Trading high value assets for contact details
Once your content engine is up and running, you should create a gated content asset to attract more signups to your email list. Such an asset is typically a downloadable piece of content with more depth than a typical blog post placed behind a signup form.
In the AI era, your gated content must deliver substantially more value than what AI systems already provide for free. For technical audiences, focus on creating assets with high implementation value: detailed architectural patterns, production-ready code libraries, benchmarking tools, security checklists, or interactive learning environments that solve specific developer problems.
If you don't have such a piece yet, you can start by inviting readers to "join our weekly newsletter," "get updates about new posts," or "sign up for a free trial." Put this call to action (CTA) at the bottom of each blog post.
For technical audiences specifically, create CTAs that speak to developer value propositions: "Get the complete code repository," "Access advanced implementation guides," or "Join our developer community." Avoid marketing language that sounds too promotional, as it tends to alienate technical professionals.

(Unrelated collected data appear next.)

-- ==== Sys2Proof/Machine/State.lean ====
section
/-! DEFINITION. The state of the KW3216 as plain data: one structure for each block of the manual, and State over
them all. Each field's comment reads: name in the manual; width; rule; reset value. The default of a field is
its value right after the release of reset, so State.reset is the structure with every default. Configuration that
the manual lays out as parameter words is kept as those words, read through named accessors. -/

namespace Sys2Proof.Machine

/-- The status codes of replies (Table 12-6). -/
inductive Status where
  | ok | busy | badArg | notReady | denied | noResource | timeout | unsupported | faulted
deriving DecidableEq, Repr

/-- A reply: its header fields of Table 12-5 other than PHASE, and its data words. -/
structure Reply where
  opcode   : Nat := 0
  tag      : BitVec 16 := 0
  status   : Status := .ok
  accepted : Bool := false
  repeated : Bool := false
  fwd      : Bool := false
  srcDev   : Nat := 0
  tick     : Nat := 0
  detail   : Nat := 0
  arg      : Nat := 0
  data     : List Word := []
  /-- The reply waits for the capture of this lane, for so many boundaries (R148). -/
  cap      : Option (Nat × Nat) := none
deriving DecidableEq, Repr

/-- The kinds of configuration items (R26, R27): with an index they name the unit that one command at a time may
stage. -/
inductive ItemKind where
  | convEntry | convCal | bgcal | slice | scCfg | load | rxCfg | rxAcq | fecCfg | hdrMsg
  | laneCfg | laneRaw | slip | port | pfc | refSel | tsAdj | key | flow
  | sa | region | cls | merge | arb | capCfg | capArm | scrub
  | ref | dpll | timeSet | out | chainAsym
  | martenLine | steer | ptp | mc | asym
  | chan | seq | sync | injFire | det | tdac | bias | cloveCal
  | fltCfg | fltGlobal | logCfg | cnt | dumpCfg | uwin
  | pwrState | avs | policy | pin
deriving DecidableEq, Repr

/-- A staged item: which unit, which operation on it, and its words. -/
structure Staged where
  item : ItemKind
  idx  : Nat := 0
  op   : Nat := 0
  ws   : List Word := []
  /-- Carried over a boundary already (R30 bit 5). -/
  carried : Bool := false
deriving DecidableEq, Repr

/-- A transmitted line frame: number, header, the cells of its first positions in order, and the number of idle cells that
fill its remaining positions (R31, R117 to R121); and what lays its bits out on the line: the announcement of each subcarrier (R85), none while it is dark, the symbol rate, the rate
code, and the codes and gains for which the common scale factor stands (R94, R126 to R129). -/
structure TxFrame where
  num   : Nat := 0
  ncell : Nat := 0
  hdr   : FrameHdr := 0
  cells : List Cell := []
  idle  : Nat := 0
  ann   : List (Option Nat) := []
  baud  : Nat := 17
  rate  : Nat := 3
  gains : List (Nat × Int) := []
deriving DecidableEq, Repr

/-- What leaves the device: the record of its outputs, newest first. The model's own field, not the manual's. -/
inductive Out where
  | irq (pf1 : Bool) (vec : Nat)
  | reply (ring pos : Nat) (phase : Bool) (r : Reply)
  | lineFrame (line : Nat) (f : TxFrame)
  | clientFrame (port : Nat) (flow : Nat) (data : List Byte) (fcs : Nat)
  | linkSignal (port sig : Nat)
  | pfcFrame (port : Nat) (dst src : Nat) (en : Nat) (quanta : List Nat)
  | chainWord (linkB : Bool) (w : ChainWord)
  | chainFill (linkB : Bool) (words : Nat)
  | burst (line : Nat) (hdr : BurstHdr) (data : List Byte)
  | dump (seq : Nat) (carried : Bool) (words : List Word)
  | pmbus (reg : Nat) (cmd : Nat) (val : Nat)
  | pmbusClear
  | pulse (out : Nat) (at_ : Int)
  | linkDown
deriving DecidableEq, Repr
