/-- The words of an instance that hold errors, from index lo, n of them, ascending. -/
def badWords (s : State) (inst lo n : Nat) : List Nat :=
  (s.ecc.sram.keys.filter fun k => maskKey inst lo ≤ k && k < maskKey inst (lo + n)).map fun k => k - maskKey inst 0

/-- How the words that a read of a run delivers differ from those written: word and difference. -/
def memFlips (s : State) (inst lo n : Nat) : List (Nat × BitVec 64) :=
  (badWords s inst lo n).filterMap fun i => match residual (sramMask s inst i) with
    | some d => if d = 0 then none else some (i, d)
    | none => none

/-- Byte j of a 64-bit difference. -/
def diffByte (d : BitVec 64) (j : Nat) : Byte := BitVec.ofNat 8 (d.toNat / 2 ^ (8 * j))

/-- Bytes with the eight from `off` on changed. -/
def flipBytes (off : Nat) (d : BitVec 64) (bs : List Byte) : List Byte :=
  bs.mapIdx fun j b => if off ≤ j ∧ j < off + 8 then b ^^^ diffByte d (j - off) else b

/-- The 8-byte header of a cell (Table 1-4). -/
def cellHdr (c : Cell) : Nat :=
  c.flow % 8192 * 2 ^ 51 + c.seq % 2 ^ 32 * 2 ^ 19 + bitAt c.slot 18 + bitAt c.idle 17 + c.fptr % 256 * 256 + c.valid % 256

/-- The 256 bytes of a cell (R32). -/
def cellBytes (c : Cell) : List Byte := beBytes 8 (cellHdr c) ++ (c.payload ++ List.replicate 248 0).take 248

/-- A cell from its bytes. -/
def cellOf (bs : List Byte) : Cell :=
  let h := beNat (bs.take 8)
  { flow := bitsOf h 63 51, seq := bitsOf h 50 19, slot := h.testBit 18, idle := h.testBit 17, fptr := bitsOf h 15 8, valid := bitsOf h 7 0,
    payload := (bs.drop 8).take 248 }

/-- A cell with word w of its 32 words changed. -/
def flipCell (w : Nat) (d : BitVec 64) (c : Cell) : Cell := cellOf (flipBytes (8 * w) d (cellBytes c))

/-- The 288 bits of a key half: key, then salt. -/
def halfBits (h : HalfS) : Nat := h.key.toNat + h.salt.toNat * 2 ^ 256

/-- A half with these bits changed. -/
def flipHalf (n : Nat) (h : HalfS) : HalfS := { h with key := h.key ^^^ BitVec.ofNat 256 n, salt := h.salt ^^^ BitVec.ofNat 32 (n / 2 ^ 256) }

/-- Word i of an association's 18 words of the key store changes: its halves lie one behind the other. -/
def flipSa (i : Nat) (d : BitVec 64) (a : SaS) : SaS :=
  let n := d.toNat * 2 ^ (64 * i)
  { a with txCur := flipHalf (n % 2 ^ 288) a.txCur, txNxt := flipHalf (n / 2 ^ 288 % 2 ^ 288) a.txNxt
           rxCur := flipHalf (n / 2 ^ 576 % 2 ^ 288) a.rxCur, rxNxt := flipHalf (n / 2 ^ 864 % 2 ^ 288) a.rxNxt }

/-- A word of a class queue's 1,024 places changes. -/
def flipQueue (l i : Nat) (d : BitVec 64) (s : State) : State :=
  s.onFrm l fun f =>
    let c := i / 32768
    let n := (i / 32 % 1024 + 1024 - f.qHead.get c % 1024) % 1024
    { f with queue := f.queue.upd c fun q => q.mapIdx fun j x => if j = n then flipCell (i % 32) d x else x }

/-- A word of a key-table entry changes: its key word, or its flow. -/
def flipKey (i : Nat) (d : BitVec 64) (s : State) : State :=
  { s with cl := { s.cl with keys := s.cl.keys.upd (i / 2) fun e => e.map fun e =>
      if i % 2 = 0 then (e.1 ^^^ d, e.2) else (e.1, (e.2 ^^^ d.toNat) % 8192) } }

/-- The eight words of a log entry (Table 12-15). -/
def logWords (e : LogEnt) : List Word :=
  let sec := e.time / secUnits
  [mkWord (e.time % secUnits / nsUnits), mkWord sec, mkWord (e.time % nsUnits * 2 ^ 16 + sec / 2 ^ 32 % 2 ^ 16), mkWord e.seq,
   mkWord (e.cls * 2 ^ 28 + bitAt e.carried 27 + bitAt e.fw 26 + e.src % 512 * 2 ^ 16 + e.code % 2 ^ 16),
   wd e.data 0, wd e.data 1, wd e.data 2]

/-- A log entry from its eight words. -/
def logOf (e : LogEnt) (ws : List Word) : LogEnt :=
  let w (i : Nat) : Nat := (wd ws i).toNat
  { e with time := (w 2 % 2 ^ 16 * 2 ^ 32 + w 1) * secUnits + w 0 * nsUnits + w 2 / 2 ^ 16, seq := w 3
           cls := w 4 / 2 ^ 28, carried := (w 4).testBit 27, fw := (w 4).testBit 26, src := bitsOf (w 4) 24 16, code := bitsOf (w 4) 15 0
           data := [wd ws 5, wd ws 6, wd ws 7] }

/-- The first of the four words of an entry in the event log's SRAM. -/
def logWord (seq : Nat) : Nat := 4 * (seq % 4096)

/-- A word of the event log changes. -/
def flipLog (i : Nat) (d : BitVec 64) (s : State) : State :=
  let flip (e : LogEnt) : LogEnt :=
    logOf e ((logWords e).mapIdx fun j w => if j / 2 = i % 4 then w ^^^ mkWord (d.toNat / 2 ^ (32 * (j % 2))) else w)
  { s with cmd := { s.cmd with log := s.cmd.log.map fun e => if logWord e.seq = i / 4 * 4 then flip e else e } }

/-- The state of a slot record by its two bits. -/
def SlotState.code : SlotState → Nat
  | .empty => 0
  | .held => 1
  | .weak => 2

/-- The slot state of a code. -/
def slotStateOf (n : Nat) : SlotState :=
  match n with
  | 1 => .held
  | 2 => .weak
  | _ => .empty

/-- A slot record with one of its two words changed: SEQ and release tick, or state, line and epoch (R214). -/
def flipSlot (w : Nat) (d : BitVec 64) (x : SlotS) : SlotS :=
  if w = 0 then { x with seq := x.seq ^^^ (d.toNat % 2 ^ 32), rel := x.rel ^^^ (d.toNat / 2 ^ 32) }
  else
    let n := (x.st.code + x.line % 2 * 4 + x.epoch % 65536 * 8) ^^^ d.toNat
    { x with st := slotStateOf (n % 4), line := n / 4 % 2, epoch := n / 8 % 65536 }

/-- A word of the slot records changes: in the ring that holds its slot. -/
def flipRecord (i : Nat) (d : BitVec 64) (s : State) : State :=
  let n := i / 2
  s.each (s.sett.merge.keys.filter fun f => 256 * (s.mg f).base ≤ n && n < 256 * ((s.mg f).base + (s.mg f).ringU)) fun s f =>
    s.onMg f fun m => { m with slots := m.slots.upd (n - 256 * m.base) (flipSlot (i % 2) d) }

/-- A read has taken a word for another one, which its owner now holds. The frame memories and the control processor's buffers are
written afresh before each use, and the free map and class accounting have no other contents than the allocations themselves. -/
def flipStored (inst idx : Nat) (d : BitVec 64) (s : State) : State :=
  match inst with
  | 0 => s.onSa (idx / 18) (flipSa (idx % 18) d)
  | 3 => flipQueue 0 idx d s
  | 4 => flipQueue 1 idx d s
  | 5 => flipKey idx d s
  | 6 => flipLog idx d s
  | 10 => flipRecord idx d s
  | _ => s

/-- The word delivered differs by d from the one written: the contents follow, and the errors are those left against it. -/
def misread (inst idx : Nat) (d : BitVec 64) (s : State) : State :=
  if d = 0 then s
  else
    let m := sramMask s inst idx
    putMask inst idx (m.1 ^^^ d, m.2 ^^^ checkOf d) (flipStored inst idx d s)

/-- The errors that the words of a unit have when its write-back has stored what a read of it delivers. -/
def unitLeft (inst u : Nat) (s : State) : List (BitVec 64 × BitVec 16) :=
  if inst < 8 then []
  else (List.range 8).map fun j => let m := sramMask s inst (8 * u + j); if maskBad m then poisoned m.1 else (0, 0)

/-- A word is read (R239, R241, R249, R250): whether it is delivered, and the state. A correction schedules its write-back. -/
def sramRead (inst idx : Nat) (scrub : Bool) (s : State) : Bool × State :=
  let m := sramMask s inst idx
  let t := instTarget inst idx
  let u := wbUnit inst idx
  let x := maskSynd m
  let adr := sramAddr inst idx
  match residual m with
  | some d =>
    let s := misread inst idx d s
    if x = 0 then (true, s)
    else (true, scheduleWb t { inst := inst, addr := u, words := unitLeft inst u s } (corrected t adr adr x (wbPending t inst u s) scrub s))
  | none =>
    if decodeSynd x = .poison then (false, if scrub then s else lastErr 5 t adr x (s.count 7 7 t 1))
    else (false, putMask inst idx (poisoned m.1) (uncorrected t adr x scrub s))

/-- A parity error of a small SRAM meets its owner's access (R240): SRAM_PAR, and the access fails. -/
def parityTurn (inst : Nat) (s : State) : Bool × State :=
  if s.ecc.parity.any fun a => a % 8 == inst then
    (false, State.eccFault { s with ecc := { s.ecc with parity := s.ecc.parity.filter fun a => a % 8 != inst } } 7)
  else (true, s)

/-- A unit reads a run of words: whether all of them are delivered, and the state. -/
def sramUse (inst lo n : Nat) (s : State) : Bool × State :=
  (badWords s inst lo n).foldl (fun a i => let r := sramRead inst i false a.2; (a.1 && r.1, r.2)) (parityTurn inst s)

/-- The address of a written word in ECC_FLIP_ADDR: an SRAM's word index, or a byte address behind the data space. -/
def flipAddrOf (inst idx : Nat) : Nat := if inst < 8 then idx else 64 * granules + 8 * (sramAddr inst idx - granules)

If you are interested in learning more about creating high-quality digital assets that provide value to your readers, check out our other resources about creating blog posts and gated assets based on keyword research and content clusters
Setting up Retargeting Infrastructure
The What, Why, and Desired Result
Key Metric:
Retargeting audience size.
Why it Matters:
Retargeting helps increase brand awareness by serving ad impressions to previous blog visitors, and it increases repeat visits to your site.
Final Result:
Advertising impressions to visitors that have previously engaged with your content.
How does retargeting for ads work?
After you install a retargeting code snippet, new visitors are marked with a cookie whenever they read one of your blog posts. This cookie stays in the user's browser for a certain amount of time, during which you can use retargeting to put advertisements in front of those visitors. Retargeting advertisements can appear on social media sites and any websites that are part of the Google Advertising Network.
Depending on your target audience, install the Meta, Google, Twitter/X, or LinkedIn retargeting scripts on your blog. This code usually goes in the same place as your Google Analytics code does, but there's very good documentation for implementing these snippets on each platform's documentation page. If you opt to use Google Tag Manager, you can load your snippets from Tag Manager directly.
Privacy considerations (GDPR, CCPA)
According to GDPR regulations in Europe and the CCPA act in California, users must give consent to these retargeting cookies. We recommend cookie consent solutions like Cookie Script or Iubenda for this. You can find a list of "Content Mode Partners" on Google's CMP Partner Program page.
If you are not sure about the rules in your locale, be sure to check with a lawyer or experienced professional first.
Building audiences without budget
Even if you don't run ads right away, it's very powerful to have these tracking scripts in place ahead of time. That way, whenever you do decide to start advertising, you can turn it on and immediately start sending ad impressions to your cookied visitors, driving traffic to your landing page of choice.
Dedicated retargeting audiences, based on which pages your visitors have visited, are very powerful.